**Assignment**
Transcribe each line below word for word.

START Information

-- ==== Sys2Proof/Tests/Slice0.lean ====
section
/-!
SUPPORT. Tests and witnesses. Expected values are the spec's own: the tables of 30_encoding.md and the vectors of
95_test_vectors.md, named by their ids.
-/

namespace Sys2Proof.Tests

open Sys2Proof.Machine Sys2Proof.Safety

/-! ### Well-formedness: each check refuses an ill-formed term (R57) -/

theorem test_wf_unknown_refuses_poll : (Instr.opUnknown 0x2000).wellFormed = false := by decide
theorem test_wf_unknown_refuses_pollReply : (Instr.opUnknown 0x2100).wellFormed = false := by decide
theorem test_wf_unknown_refuses_dmx : (Instr.opUnknown 0x5000).wellFormed = false := by decide
theorem test_wf_unknown_refuses_sync : (Instr.opUnknown 0x5200).wellFormed = false := by decide
theorem test_wf_unknown_accepts_swapped_dmx : (Instr.opUnknown 0x0050).wellFormed = true := by decide

/-- A buffer with a hole at address 1 is not in the canonical form; a read in the hole faults. -/
theorem test_wf_memory_refuses_hole : ¬ Memory.wf [(0, 0x41), (2, 0x72)] := by decide
theorem test_wf_memory_refuses_wrong_order : ¬ Memory.wf [(1, 0x72), (0, 0x41)] := by decide

/-! ### Decoding: each row's word, from R49, R56 and R59 -/

theorem test_decode_process : decodeTableWord 8 0b00 = some .process := by decide
theorem test_decode_classify : decodeTableWord 8 0b01 = some .classify := by decide
theorem test_decode_decodeArtdmx : decodeTableWord 8 0b10 = some .decodeArtdmx := by decide
theorem test_decode_reservedCmd : decodeTableWord 8 0b11 = some .reservedCmd := by decide

/-- The identifier `41 72 74 2D 4E 65 74 00` (R49), its first byte in bits 7:0, then the bytes 00 50. -/
theorem test_decode_artnetId : decodeTableWord 80 0x50000074654E2D747241 = some .artnetId := by decide

/-- 95_test_vectors.md C5: `!` in place of the zero byte. -/
theorem test_decode_artnetId_wrong : decodeTableWord 80 0x50002174654E2D747241 = none := by decide

theorem test_decode_opPoll : decodeTableWord 16 0x2000 = some .opPoll := by decide
theorem test_decode_opPollReply : decodeTableWord 16 0x2100 = some .opPollReply := by decide
theorem test_decode_opDmx : decodeTableWord 16 0x5000 = some .opDmx := by decide
theorem test_decode_opSync : decodeTableWord 16 0x5200 = some .opSync := by decide

/-- R58: wire bytes 0x50, 0x00. -/
theorem test_decode_opUnknown : decodeTableWord 16 0x0050 = some (.opUnknown 0x0050) := by decide

/-- R56: the wire bytes of ArtDmx are 0x00, 0x50, low byte first. -/
theorem test_encode_opDmx : encode .opDmx = [0x00, 0x50] := by decide

/-! ### Helpers -/

/-- The identifier of R49. -/
def idBytes : List Byte := [0x41, 0x72, 0x74, 0x2D, 0x4E, 0x65, 0x74, 0x00]

/-- Just after reset, with one request submitted. -/
def one (r : Request) : State := State.reset.submit r

/-- An instance of the given capacities with one request pending. -/
def bounded (d m : Nat) (r : Request) : State := { params := ⟨some d, some m⟩, pending := [r], answers := [] }

/-- The newest response of a next state. -/
def lastResponse (x : Result) : Option Response :=
  match x with
  | .next t => t.answers.getLast?.map (·.response)
  | .fault _ => none
  | .refused _ => none

/-- The refusal of a result. -/
def refusalOf (x : Result) : Option Refusal :=
  match x with
  | .next _ => none
  | .fault _ => none
  | .refused w => some w

/-- The fault of a result. -/
def faultOf (x : Result) : Option Fault :=
  match x with
  | .next _ => none
  | .fault f => some f
  | .refused _ => none

/-- The state of a next result. -/
def nextOf (x : Result) : Option State :=
  match x with
  | .next t => some t
  | .fault _ => none
  | .refused _ => none

/-- What a read gives, or nothing where it faults. -/
def valueOf {α : Type} (x : Except Fault α) : Option α :=
  match x with
  | .ok v => some v
  | .error _ => none

/-- The datagram of P9: the shortest that decodes. -/
def p9 : List Byte :=
  idBytes ++ [0x00, 0x50, 0x00, 0x0E, 0x00, 0x00, 0x00, 0x00, 0x00, 0x02, 0xAB, 0xCD]

/-- The payload of S3 and D16. -/
def s3 : List Byte := [0x00, 0x0E, 0x01, 0x00, 0x05, 0x00, 0x00, 0x03, 0x0A, 0x14, 0x1E]

/-- The record of S3 and D16, its data at an offset. -/
def s3Record (off : Nat) : Record :=
  { protVerMajor := 0, protVerMinor := 14, sequence := 1, physical := 0, subUni := 0x05, net := 0
    universeHi := 0, subUniLo := 5, absoluteUniverse := 5, declaredLength := 3, dataOff := off, dataLen := 3 }

/-! ### One step of each instruction -/

/-- P12. -/
theorem test_process_dmx : lastResponse (step (one (processRequest (idBytes ++ [0x00, 0x50] ++ s3)))) =
    some (.record (some ⟨0x5000, .dmx⟩) (s3Record 18)) := by decide

/-- P8: a payload of nine bytes. -/
theorem test_process_too_short :
    lastResponse (step (one (processRequest (p9.take 19)))) =
      some (.decodeError (some ⟨0x5000, .dmx⟩) .tooShort) := by decide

END Information

**Your response**
-- ==== Sys2Proof/Tests/Slice0.lean ====
section
/-!
SUPPORT. Tests and witnesses. Expected values are the spec's own: the tables of 30_encoding.md and the vectors of
95_test_vectors.md, named by their ids.
-/

namespace Sys2Proof.Tests

open Sys2Proof.Machine Sys2Proof.Safety

/-! ### Well-formedness: each check refuses an ill-formed term (R57) -/

theorem test_wf_unknown_refuses_poll : (Instr.opUnknown 0x2000).wellFormed = false := by decide
theorem test_wf_unknown_refuses_pollReply : (Instr.opUnknown 0x2100).wellFormed = false := by decide
theorem test_wf_unknown_refuses_dmx : (Instr.opUnknown 0x5000).wellFormed = false := by decide
theorem test_wf_unknown_refuses_sync : (Instr.opUnknown 0x5200).wellFormed = false := by decide
theorem test_wf_unknown_accepts_swapped_dmx : (Instr.opUnknown 0x0050).wellFormed = true := by decide

/-- A buffer with a hole at address 1 is not in the canonical form; a read in the hole faults. -/
theorem test_wf_memory_refuses_hole : ¬ Memory.wf [(0, 0x41), (2, 0x72)] := by decide
theorem test_wf_memory_refuses_wrong_order : ¬ Memory.wf [(1, 0x72), (0, 0x41)] := by decide

/-! ### Decoding: each row's word, from R49, R56 and R59 -/

theorem test_decode_process : decodeTableWord 8 0b00 = some .process := by decide
theorem test_decode_classify : decodeTableWord 8 0b01 = some .classify := by decide
theorem test_decode_decodeArtdmx : decodeTableWord 8 0b10 = some .decodeArtdmx := by decide
theorem test_decode_reservedCmd : decodeTableWord 8 0b11 = some .reservedCmd := by decide

/-- The identifier `41 72 74 2D 4E 65 74 00` (R49), its first byte in bits 7:0, then the bytes 00 50. -/
theorem test_decode_artnetId : decodeTableWord 80 0x50000074654E2D747241 = some .artnetId := by decide

/-- 95_test_vectors.md C5: `!` in place of the zero byte. -/
theorem test_decode_artnetId_wrong : decodeTableWord 80 0x50002174654E2D747241 = none := by decide

theorem test_decode_opPoll : decodeTableWord 16 0x2000 = some .opPoll := by decide
theorem test_decode_opPollReply : decodeTableWord 16 0x2100 = some .opPollReply := by decide
theorem test_decode_opDmx : decodeTableWord 16 0x5000 = some .opDmx := by decide
theorem test_decode_opSync : decodeTableWord 16 0x5200 = some .opSync := by decide

/-- R58: wire bytes 0x50, 0x00. -/
theorem test_decode_opUnknown : decodeTableWord 16 0x0050 = some (.opUnknown 0x0050) := by decide

/-- R56: the wire bytes of ArtDmx are 0x00, 0x50, low byte first. -/
theorem test_encode_opDmx : encode .opDmx = [0x00, 0x50] := by decide

/-! ### Helpers -/

/-- The identifier of R49. -/
def idBytes : List Byte := [0x41, 0x72, 0x74, 0x2D, 0x4E, 0x65, 0x74, 0x00]

/-- Just after reset, with one request submitted. -/
def one (r : Request) : State := State.reset.submit r

/-- An instance of the given capacities with one request pending. -/
def bounded (d m : Nat) (r : Request) : State := { params := ⟨some d, some m⟩, pending := [r], answers := [] }

/-- The newest response of a next state. -/
def lastResponse (x : Result) : Option Response :=
  match x with
  | .next t => t.answers.getLast?.map (·.response)
  | .fault _ => none
  | .refused _ => none

/-- The refusal of a result. -/
def refusalOf (x : Result) : Option Refusal :=
  match x with
  | .next _ => none
  | .fault _ => none
  | .refused w => some w

/-- The fault of a result. -/
def faultOf (x : Result) : Option Fault :=
  match x with
  | .next _ => none
  | .fault f => some f
  | .refused _ => none

/-- The state of a next result. -/
def nextOf (x : Result) : Option State :=
  match x with
  | .next t => some t
  | .fault _ => none
  | .refused _ => none

/-- What a read gives, or nothing where it faults. -/
def valueOf {α : Type} (x : Except Fault α) : Option α :=
  match x with
  | .ok v => some v
  | .error _ => none

/-- The datagram of P9: the shortest that decodes. -/
def p9 : List Byte :=
  idBytes ++ [0x00, 0x50, 0x00, 0x0E, 0x00, 0x00, 0x00, 0x00, 0x00, 0x02, 0xAB, 0xCD]

/-- The payload of S3 and D16. -/
def s3 : List Byte := [0x00, 0x0E, 0x01, 0x00, 0x05, 0x00, 0x00, 0x03, 0x0A, 0x14, 0x1E]

/-- The record of S3 and D16, its data at an offset. -/
def s3Record (off : Nat) : Record :=
  { protVerMajor := 0, protVerMinor := 14, sequence := 1, physical := 0, subUni := 0x05, net := 0
    universeHi := 0, subUniLo := 5, absoluteUniverse := 5, declaredLength := 3, dataOff := off, dataLen := 3 }

/-! ### One step of each instruction -/

/-- P12. -/
theorem test_process_dmx : lastResponse (step (one (processRequest (idBytes ++ [0x00, 0x50] ++ s3)))) =
    some (.record (some ⟨0x5000, .dmx⟩) (s3Record 18)) := by decide

/-- P8: a payload of nine bytes. -/
theorem test_process_too_short :
    lastResponse (step (one (processRequest (p9.take 19)))) =
      some (.decodeError (some ⟨0x5000, .dmx⟩) .tooShort) := by decide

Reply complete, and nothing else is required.